(Stored data)
_ _ _ _ _ _ _
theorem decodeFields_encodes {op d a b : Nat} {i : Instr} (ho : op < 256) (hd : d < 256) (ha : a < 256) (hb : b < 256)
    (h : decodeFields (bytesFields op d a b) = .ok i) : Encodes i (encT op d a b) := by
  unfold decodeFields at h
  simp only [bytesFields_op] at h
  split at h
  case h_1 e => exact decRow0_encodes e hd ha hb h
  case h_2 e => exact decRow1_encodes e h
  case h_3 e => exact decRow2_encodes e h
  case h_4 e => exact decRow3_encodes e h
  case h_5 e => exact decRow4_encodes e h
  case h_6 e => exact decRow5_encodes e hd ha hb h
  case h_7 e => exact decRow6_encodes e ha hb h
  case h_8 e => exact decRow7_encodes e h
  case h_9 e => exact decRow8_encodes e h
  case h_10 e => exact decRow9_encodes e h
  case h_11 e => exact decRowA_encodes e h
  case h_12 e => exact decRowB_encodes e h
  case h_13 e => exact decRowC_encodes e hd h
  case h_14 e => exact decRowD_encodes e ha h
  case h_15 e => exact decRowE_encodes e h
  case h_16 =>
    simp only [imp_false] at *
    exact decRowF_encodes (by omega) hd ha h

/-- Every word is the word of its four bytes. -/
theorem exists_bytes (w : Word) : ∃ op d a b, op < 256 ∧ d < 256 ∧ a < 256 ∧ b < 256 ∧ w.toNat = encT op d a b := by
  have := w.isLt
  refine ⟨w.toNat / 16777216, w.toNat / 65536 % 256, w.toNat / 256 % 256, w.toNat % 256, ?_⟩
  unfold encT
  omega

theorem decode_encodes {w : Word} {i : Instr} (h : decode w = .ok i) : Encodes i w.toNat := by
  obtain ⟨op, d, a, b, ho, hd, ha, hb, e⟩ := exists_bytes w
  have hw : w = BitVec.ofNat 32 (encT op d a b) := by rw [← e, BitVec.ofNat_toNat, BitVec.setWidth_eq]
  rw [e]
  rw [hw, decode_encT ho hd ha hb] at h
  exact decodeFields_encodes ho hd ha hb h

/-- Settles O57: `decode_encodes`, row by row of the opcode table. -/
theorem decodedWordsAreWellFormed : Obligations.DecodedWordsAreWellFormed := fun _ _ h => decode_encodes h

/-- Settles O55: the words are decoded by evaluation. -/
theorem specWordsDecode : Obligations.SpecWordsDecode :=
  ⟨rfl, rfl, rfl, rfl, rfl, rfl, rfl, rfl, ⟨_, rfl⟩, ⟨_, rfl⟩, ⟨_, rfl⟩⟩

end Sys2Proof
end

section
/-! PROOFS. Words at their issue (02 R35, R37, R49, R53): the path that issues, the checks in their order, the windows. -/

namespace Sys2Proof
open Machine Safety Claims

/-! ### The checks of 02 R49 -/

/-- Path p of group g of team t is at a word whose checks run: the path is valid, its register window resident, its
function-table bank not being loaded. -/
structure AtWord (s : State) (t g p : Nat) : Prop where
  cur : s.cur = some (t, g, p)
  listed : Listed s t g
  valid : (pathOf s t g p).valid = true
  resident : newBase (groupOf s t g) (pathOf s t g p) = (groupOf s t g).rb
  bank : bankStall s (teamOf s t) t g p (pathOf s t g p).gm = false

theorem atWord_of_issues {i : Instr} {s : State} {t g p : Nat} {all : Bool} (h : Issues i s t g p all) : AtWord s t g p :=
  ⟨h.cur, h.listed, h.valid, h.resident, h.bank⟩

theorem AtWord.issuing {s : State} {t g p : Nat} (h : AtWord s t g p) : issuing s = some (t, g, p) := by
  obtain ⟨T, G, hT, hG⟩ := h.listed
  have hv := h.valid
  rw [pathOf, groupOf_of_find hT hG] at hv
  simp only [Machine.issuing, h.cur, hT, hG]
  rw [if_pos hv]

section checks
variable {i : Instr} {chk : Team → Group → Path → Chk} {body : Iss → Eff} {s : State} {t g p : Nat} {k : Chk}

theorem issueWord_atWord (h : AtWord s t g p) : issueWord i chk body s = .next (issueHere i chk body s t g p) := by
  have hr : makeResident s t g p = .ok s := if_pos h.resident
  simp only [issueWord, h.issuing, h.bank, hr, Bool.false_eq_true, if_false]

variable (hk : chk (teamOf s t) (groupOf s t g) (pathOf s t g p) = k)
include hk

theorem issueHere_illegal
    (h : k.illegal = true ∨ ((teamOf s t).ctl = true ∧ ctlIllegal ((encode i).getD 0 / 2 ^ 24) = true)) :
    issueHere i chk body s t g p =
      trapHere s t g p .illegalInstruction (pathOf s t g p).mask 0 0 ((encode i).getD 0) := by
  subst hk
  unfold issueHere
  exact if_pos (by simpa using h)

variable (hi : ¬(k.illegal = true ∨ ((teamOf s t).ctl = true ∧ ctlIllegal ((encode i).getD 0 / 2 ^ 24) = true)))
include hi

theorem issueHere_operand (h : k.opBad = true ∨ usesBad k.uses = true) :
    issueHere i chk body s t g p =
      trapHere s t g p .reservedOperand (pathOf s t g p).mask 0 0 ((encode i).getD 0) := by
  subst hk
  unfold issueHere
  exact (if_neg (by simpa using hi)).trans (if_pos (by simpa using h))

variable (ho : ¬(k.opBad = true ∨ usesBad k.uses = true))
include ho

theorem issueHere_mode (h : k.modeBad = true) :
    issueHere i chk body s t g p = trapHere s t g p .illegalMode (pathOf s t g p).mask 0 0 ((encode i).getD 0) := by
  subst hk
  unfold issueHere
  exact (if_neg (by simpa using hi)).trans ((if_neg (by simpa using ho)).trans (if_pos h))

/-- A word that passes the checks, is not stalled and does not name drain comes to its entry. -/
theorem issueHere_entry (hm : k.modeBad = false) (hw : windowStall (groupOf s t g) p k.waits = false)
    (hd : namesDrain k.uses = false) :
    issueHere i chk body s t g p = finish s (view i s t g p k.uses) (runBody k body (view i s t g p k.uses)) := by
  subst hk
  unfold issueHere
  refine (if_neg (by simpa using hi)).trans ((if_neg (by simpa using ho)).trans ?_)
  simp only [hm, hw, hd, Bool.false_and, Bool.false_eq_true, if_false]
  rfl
_ _ _ _ _ _ _
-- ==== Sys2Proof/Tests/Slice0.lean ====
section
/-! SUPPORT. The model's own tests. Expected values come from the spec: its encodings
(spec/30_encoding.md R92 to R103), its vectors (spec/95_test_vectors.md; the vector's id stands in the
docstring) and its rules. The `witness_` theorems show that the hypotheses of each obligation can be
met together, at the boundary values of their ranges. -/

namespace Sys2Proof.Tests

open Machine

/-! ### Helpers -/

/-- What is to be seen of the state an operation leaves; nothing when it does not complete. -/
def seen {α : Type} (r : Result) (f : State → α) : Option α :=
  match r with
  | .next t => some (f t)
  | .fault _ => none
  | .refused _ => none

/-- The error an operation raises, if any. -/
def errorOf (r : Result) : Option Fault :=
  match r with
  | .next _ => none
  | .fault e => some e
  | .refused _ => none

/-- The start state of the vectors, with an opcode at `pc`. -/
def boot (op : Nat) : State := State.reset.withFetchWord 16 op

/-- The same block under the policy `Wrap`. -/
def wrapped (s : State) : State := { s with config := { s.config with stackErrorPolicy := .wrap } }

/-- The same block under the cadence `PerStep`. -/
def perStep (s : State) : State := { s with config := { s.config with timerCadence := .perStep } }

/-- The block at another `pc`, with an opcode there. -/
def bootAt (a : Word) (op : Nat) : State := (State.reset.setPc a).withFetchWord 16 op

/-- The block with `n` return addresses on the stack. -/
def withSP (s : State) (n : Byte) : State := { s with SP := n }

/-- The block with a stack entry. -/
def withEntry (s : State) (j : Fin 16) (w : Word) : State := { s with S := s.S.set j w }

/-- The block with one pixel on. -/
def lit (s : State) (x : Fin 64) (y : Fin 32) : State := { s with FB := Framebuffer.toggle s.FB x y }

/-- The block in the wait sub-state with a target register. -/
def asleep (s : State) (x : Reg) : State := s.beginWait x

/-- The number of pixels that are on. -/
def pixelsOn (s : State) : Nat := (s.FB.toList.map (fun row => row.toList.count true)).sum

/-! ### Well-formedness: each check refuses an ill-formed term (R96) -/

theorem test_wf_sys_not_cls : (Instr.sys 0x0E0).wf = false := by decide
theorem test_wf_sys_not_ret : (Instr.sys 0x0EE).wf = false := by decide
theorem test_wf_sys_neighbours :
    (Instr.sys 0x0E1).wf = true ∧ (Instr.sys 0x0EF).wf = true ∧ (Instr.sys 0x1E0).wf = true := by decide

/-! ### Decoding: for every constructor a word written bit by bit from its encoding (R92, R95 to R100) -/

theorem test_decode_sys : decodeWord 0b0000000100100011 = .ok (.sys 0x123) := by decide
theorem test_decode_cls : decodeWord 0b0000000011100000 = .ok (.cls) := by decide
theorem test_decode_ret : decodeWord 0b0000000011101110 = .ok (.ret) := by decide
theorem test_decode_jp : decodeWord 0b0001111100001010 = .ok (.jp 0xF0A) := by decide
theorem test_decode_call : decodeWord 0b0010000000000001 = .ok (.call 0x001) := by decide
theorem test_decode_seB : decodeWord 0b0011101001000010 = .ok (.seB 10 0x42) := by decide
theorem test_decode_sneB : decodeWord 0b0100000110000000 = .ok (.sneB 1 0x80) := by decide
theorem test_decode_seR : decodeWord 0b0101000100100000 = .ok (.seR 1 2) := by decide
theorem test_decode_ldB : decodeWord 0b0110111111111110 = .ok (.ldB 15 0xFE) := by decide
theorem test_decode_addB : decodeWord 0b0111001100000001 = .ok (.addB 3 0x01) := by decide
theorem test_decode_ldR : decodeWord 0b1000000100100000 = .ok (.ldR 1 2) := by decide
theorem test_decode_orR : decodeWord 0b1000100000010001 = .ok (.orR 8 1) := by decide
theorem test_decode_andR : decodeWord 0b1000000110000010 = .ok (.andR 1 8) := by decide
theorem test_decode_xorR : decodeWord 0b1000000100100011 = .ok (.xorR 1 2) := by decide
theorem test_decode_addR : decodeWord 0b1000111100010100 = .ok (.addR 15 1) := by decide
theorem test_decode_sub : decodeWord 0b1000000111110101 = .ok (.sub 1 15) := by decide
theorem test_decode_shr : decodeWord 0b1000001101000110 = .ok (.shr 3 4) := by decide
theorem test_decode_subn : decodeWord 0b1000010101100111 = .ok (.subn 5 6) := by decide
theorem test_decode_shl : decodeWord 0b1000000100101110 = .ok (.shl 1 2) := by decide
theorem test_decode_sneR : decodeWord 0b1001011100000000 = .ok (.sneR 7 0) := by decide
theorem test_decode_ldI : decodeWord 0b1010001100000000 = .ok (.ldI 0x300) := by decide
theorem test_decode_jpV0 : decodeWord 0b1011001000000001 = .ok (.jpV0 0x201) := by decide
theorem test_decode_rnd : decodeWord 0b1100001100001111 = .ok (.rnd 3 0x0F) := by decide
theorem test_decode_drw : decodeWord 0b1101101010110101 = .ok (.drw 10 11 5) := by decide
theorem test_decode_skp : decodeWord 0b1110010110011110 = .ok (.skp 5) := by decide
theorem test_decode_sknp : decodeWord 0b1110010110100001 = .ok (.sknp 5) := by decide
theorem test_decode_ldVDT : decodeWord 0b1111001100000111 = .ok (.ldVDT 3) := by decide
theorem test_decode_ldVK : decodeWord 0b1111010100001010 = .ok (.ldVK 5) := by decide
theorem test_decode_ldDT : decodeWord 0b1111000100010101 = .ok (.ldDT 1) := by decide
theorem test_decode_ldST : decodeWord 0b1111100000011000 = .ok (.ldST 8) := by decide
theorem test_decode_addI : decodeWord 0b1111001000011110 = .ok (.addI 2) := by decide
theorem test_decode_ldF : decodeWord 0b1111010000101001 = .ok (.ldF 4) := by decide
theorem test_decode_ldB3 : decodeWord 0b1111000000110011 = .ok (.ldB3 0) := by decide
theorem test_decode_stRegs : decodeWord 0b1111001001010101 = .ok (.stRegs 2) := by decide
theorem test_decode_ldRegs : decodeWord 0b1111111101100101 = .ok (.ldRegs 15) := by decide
_ _ _ _ _ _ _
#### WORK TO COMPLETE
Return the span of lines in the data above that opens at the line with "(hb : b < 256)" and closes at the line with "case h_8 e => exact decRow7_encodes e h", exactly, ends included, nothing else.

#### ANSWER TO THIS PROBLEM
theorem decodeFields_encodes {op d a b : Nat} {i : Instr} (ho : op < 256) (hd : d < 256) (ha : a < 256) (hb : b < 256)
    (h : decodeFields (bytesFields op d a b) = .ok i) : Encodes i (encT op d a b) := by
  unfold decodeFields at h
  simp only [bytesFields_op] at h
  split at h
  case h_1 e => exact decRow0_encodes e hd ha hb h
  case h_2 e => exact decRow1_encodes e h
  case h_3 e => exact decRow2_encodes e h
  case h_4 e => exact decRow3_encodes e h
  case h_5 e => exact decRow4_encodes e h
  case h_6 e => exact decRow5_encodes e hd ha hb h
  case h_7 e => exact decRow6_encodes e ha hb h
  case h_8 e => exact decRow7_encodes e h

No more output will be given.